Here’s the exact quote:
"I don’t like gay people and I don’t like to be around gay people. I am homophobic. I don’t like it. It shouldn’t be in the world or in the United States."
Let’s diagram this paragraph shall we? The first statement is his right I guess. He doesn’t like gay people. I don’t care much for hateful troglodytes. I guess that’s my right. His second statement is a declaration of position. He’s a homophobe. Also a right I guess. He then reiterates his first statement of not liking gay people. He reveals himself a bit repetitive but I guess that too is a right.

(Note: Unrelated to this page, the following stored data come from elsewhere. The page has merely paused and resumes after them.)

/-- ATTN (R330, R331). -/
def State.attn (s : State) (t : Nat) (c : EngCmd) (B : Block) : Option State :=
  let a := AttnRec.ofBytes c.aux
  let O := c.d1
  match s.tileRows t c B c.d2 with
  | none => none
  | some (s, rows) =>
    match foldOpt (fun (acc : State × List KvBlock) i =>
        match acc.1.kvBlock t c B a i with
        | none => none
        | some (s, b) => some (s, acc.2 ++ [b])) (s, []) (List.range a.nblk) with
    | none => none
    | some (s, bs) =>
      let kvBad := c.bad <|> bs.findSome? (·.bad)
      some (s.setTile t ((List.range O.rows).foldl (fun (T : Tile) r =>
        let row := rows.getD r []
        let wm := a.ml + 64 * r
        let ws := (List.range 128).map fun d => O.accAt r d
        let bad := kvBad <|> markOf row <|> (if a.init then none else (wm :: (wm + 1) :: ws).findSome? fun w => kget T.accPoison w)
        let st : AttnRow :=
          if a.init then ⟨a.sink.getD (r / a.hrows) 0, 0x3F800000, List.replicate 128 0⟩
          else ⟨T.accGet wm, T.accGet (wm + 1), ws.map T.accGet⟩
        let st := bs.foldl (attnStep a (rowBlocks c.d2.fmt (row.map (·.1)))) st
        let out := if a.final then st.o.map fun o => fdiv o st.l else st.o
        let T := (T.accPut wm st.m bad).accPut (wm + 1) st.l bad
        (ws.zip out).foldl (fun (T : Tile) x => T.accPut x.1 x.2 bad) T) (s.tile t)))

/-! ### Commands as a whole -/

/-- A command of a tile. -/
def Tile.cmd (T : Tile) (id : Nat) : Option EngCmd := (T.copyQ ++ T.arrayQ).find? fun c => c.id == id

/-- Replaces a command of a tile. -/
def Tile.setCmd (T : Tile) (c : EngCmd) : Tile :=
  let f : EngCmd → EngCmd := fun x => if x.id == c.id then c else x
  { T with copyQ := T.copyQ.map f, arrayQ := T.arrayQ.map f }

/-- Whether a command of the array queue may run: it is the first, and no link holds it (R306, R317). -/
def Tile.arrayFirst (T : Tile) (c : EngCmd) : Bool :=
  match T.arrayQ with
  | [] => false
  | x :: _ => x.id == c.id && (!takesLinks c.cmd || c.phase != 0)

/-- One advance of an array command: what it does, and whether it then only waits for acknowledgements. -/
def State.arrayAdvance (s : State) (t : Nat) (c : EngCmd) (B : Block) : Option (State × EngCmd) :=
  if !(s.tile t).arrayFirst c then none
  else if 2 ≤ c.phase then (if c.wait.isEmpty then some (s, { c with phase := 3 }) else none)
  else
    let done : Option State → Option (State × EngCmd) := fun o => o.map fun s => (s, { c with phase := 3 })
    match c.cmd with
    | .mload _ _ _ => done (s.mload t c B)
    | .mswap _ mask =>
      let T := s.tile t
      let p := swapPlanes mask (T.active, T.shadow)
      done (some (s.setTile t { T with active := p.1, shadow := p.2 }))
    | .mmul _ _ _ _ => done (s.mmul t c B)
    | .accz _ _ => done (some (s.setTile t (c.d1.cells.flatten.foldl (fun (T : Tile) w => T.accPut w 0 none) (s.tile t))))
    | .histclr _ h => done (some (s.mapBlock c.uid fun B => { B with hist := kdel B.hist h.toNat }))
    | .attn _ _ _ _ => done (s.attn t c B)
    | .accdrn _ h1 _ z _ =>
      let rows := drainRows (s.tile t) c
      if c.d1.space = 1 then
        done ((s.putSpadRows B [c.d1.w0.toNat / 2 ^ 30] rows).map fun s => s.drainEnd t c h1 z)
      else
        match s.putRows t c rows with
        | none => none
        | some (s, c) => some (if c.phase = 2 then s.drainEnd t c h1 z else s, c)
    | _ => done (some s)

/-- One advance of a command; none when it can do nothing now. -/
def State.cmdAdvance (s : State) (t : Nat) (c : EngCmd) (B : Block) : Option (State × EngCmd) :=
  if isArrayCmd c.cmd then s.arrayAdvance t c B
  else if c.phase < 2 then s.copyPayload t c B
  else if c.phase = 2 then s.copyClose t c
  else none

/-- The completion value after command n has completed (R151). -/
def Timeline.complete (L : Timeline) (n : W32) : Timeline :=
  let ahead := n :: L.ahead
  let k := (ahead.foldl (fun (c : W32) _ => if ahead.contains (c + 1) then c + 1 else c) L.compl)
  { L with compl := k, ahead := ahead.filter fun x => !geq k x }

/-- A command completes: its remaining bytes are counted, it leaves its queue, links to it are met, and its counter
advances, which may wake parked waits (R151, R316, R317). -/
def State.cmdFinish (s : State) (t : Nat) (c : EngCmd) (B : Block) : Option State :=
  match (if c.counted < c.countTotal ∧ c.barriers ≠ [] then s.countBytes c B (c.countTotal - c.counted) else some s) with
  | none => none
  | some s =>
    let T := s.tile t
    let T := { T with
      copyQ := T.copyQ.filter fun x => x.id != c.id
      arrayQ := (T.arrayQ.filter fun x => x.id != c.id).map fun x => { x with links := x.links.filter (· != c.id) }
      links := kmap T.links fun _ l => l.filter (· != c.id) }
    let s := s.setTile t T
    let s := s.mapBlock c.uid fun B => { B with tcs := kset B.tcs c.tc.toNat ((B.tl c.tc).complete c.num) }
    match T.blocks.find? fun (_, B) => B.uid == c.uid with
    | none => some s
    | some (ctx, _) =>
      let compl := match s.findBlock c.uid with | some (_, _, B) => (B.tl c.tc).compl | none => 0
      some ((s.wakeTimeline t c.uid c.tc compl).settleBlock t ctx)

/-- Advances a command as far as it can go; none when it cannot move. -/
def State.cmdRun (t id : Nat) : Nat → State → Option State
  | 0, _ => none
  | n + 1, s =>
    match (s.tile t).cmd id with
    | none => none
    | some c =>
      match (s.tile t).blocks.find? fun (_, B) => B.uid == c.uid with
      | none => none
      | some (_, B) =>
        if c.phase = 3 then (if c.wait.isEmpty then s.cmdFinish t c B else none)
        else
          match s.cmdAdvance t c B with
          | none => none
          | some (s, c) =>
            let s := s.setTile t ((s.tile t).setCmd c)
            match State.cmdRun t id n s with
            | some s => some s
            | none => some s

/-- Whether a tile's engines run. -/
def Tile.runs (T : Tile) : Bool := decide (T.mode = .run)

/-- ENGINE_COMMAND_COMPLETE (R151): the command goes on as far as it can, to its completion when nothing is left to wait
for. -/
def execEngineCommandComplete (t id : Nat) (s : State) : Out1 :=
  if (s.tile t).runs then
    match State.cmdRun t id 8 s with
    | some s => .next s
    | none => .next s
  else .next s

/-- BARRIER_BYTE_COUNT (R298, R316): n bytes of a counted copy, its payload performed, are counted on its barrier. -/
def execBarrierByteCount (t id n : Nat) (s : State) : Out1 :=
  if (s.tile t).runs then
    match (s.tile t).cmd id with
    | none => .next s
    | some c =>
      match (s.tile t).blocks.find? fun (_, B) => B.uid == c.uid with
      | none => .next s
      | some (_, B) =>
        if c.barriers = [] ∨ n = 0 ∨ c.countTotal < c.counted + n then .next s
        else
          let r :=
            if c.phase = 0 then
              match s.copyPayload t c B with
              | some (s, c) => if c.phase = 1 then s.copyPayload t c B else some (s, c)
              | none => none
            else if c.phase = 1 then s.copyPayload t c B
            else some (s, c)
          match r with
          | none => .next s
          | some (s', c) =>
            if c.phase < 2 then .next (s'.setTile t ((s'.tile t).setCmd c))
            else
              match s'.countBytes c B n with
              | none => .next s
              | some s => .next (s.setTile t ((s.tile t).setCmd { c with counted := c.counted + n }))
  else .next s

/-- LINKED_START (R317): a held MMUL or ATTN starts once every copy it waits for has completed. -/
def execLinkedStart (t id : Nat) (s : State) : Out1 :=
  let T := s.tile t
  match T.arrayQ with
  | [] => .next s
  | c :: _ =>
    if c.id = id ∧ T.runs ∧ takesLinks c.cmd ∧ c.phase = 0 ∧ c.links = [] then .next (s.setTile t (T.setCmd { c with phase := 1 }))
    else .next s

But his last statement is the real bit of hydrochloric acid in an otherwise acrid blurtation. And it’s also more revealing.
"It shouldn’t be in the world or in the United States."
This statement has more of a wish tone to it. It’s that "shouldn’t" in there. It reeks of lawmaking. Truth be told it has a bit of a genocidal ring to it. A desire to wipe out all gay people.
Taken all together Hardaway has, in one fell swoop, assumed the place of definitive textbook bigot. That he comes from a historically disenfranchised racial minority and not only holds but speaks these words just reminds us of the scope of the problem. Reprensible knuckle-dragging misanthropy is not confined by race.
Columnist Jason Whitlock puts it well when he writes:
Hardaway is too stupid to realize that racism and hate denied black people inalienable, American rights for hundreds of years. People with Tim Hardaway’s mindset tried to keep people who look like Tim Hardaway out of professional sports and every other highly sought profession.
If anyone needed an example of why John Amaechi‘s book about being gay in the NBA and on homophobia in professional sports is so important, Hardaway has provided it. I hope Amaechi’s Man In The Middle gets more readers as a result of Hardaway’s ignorant excrementary comments.
Perhaps we should all add it to our reading lists.
If you want to read a wonderful rebuttal of this sort of homophobic nonsense, I recommend the absolutely marvellous “The Homosexual Agenda” http://notesfromthegeekshow.blogspot.com/2005/04/homosexual-agenda.html and “The Protocols of the Elders of Sodom” http://notesfromthegeekshow.blogspot.com/2007/01/protocols-of-elders-of-sodom.html by Hal Duncan. If I hadn’t been sitting in the office when I read the protocols, I would have been jumping up and down and shouting Yes! Yes! Yes!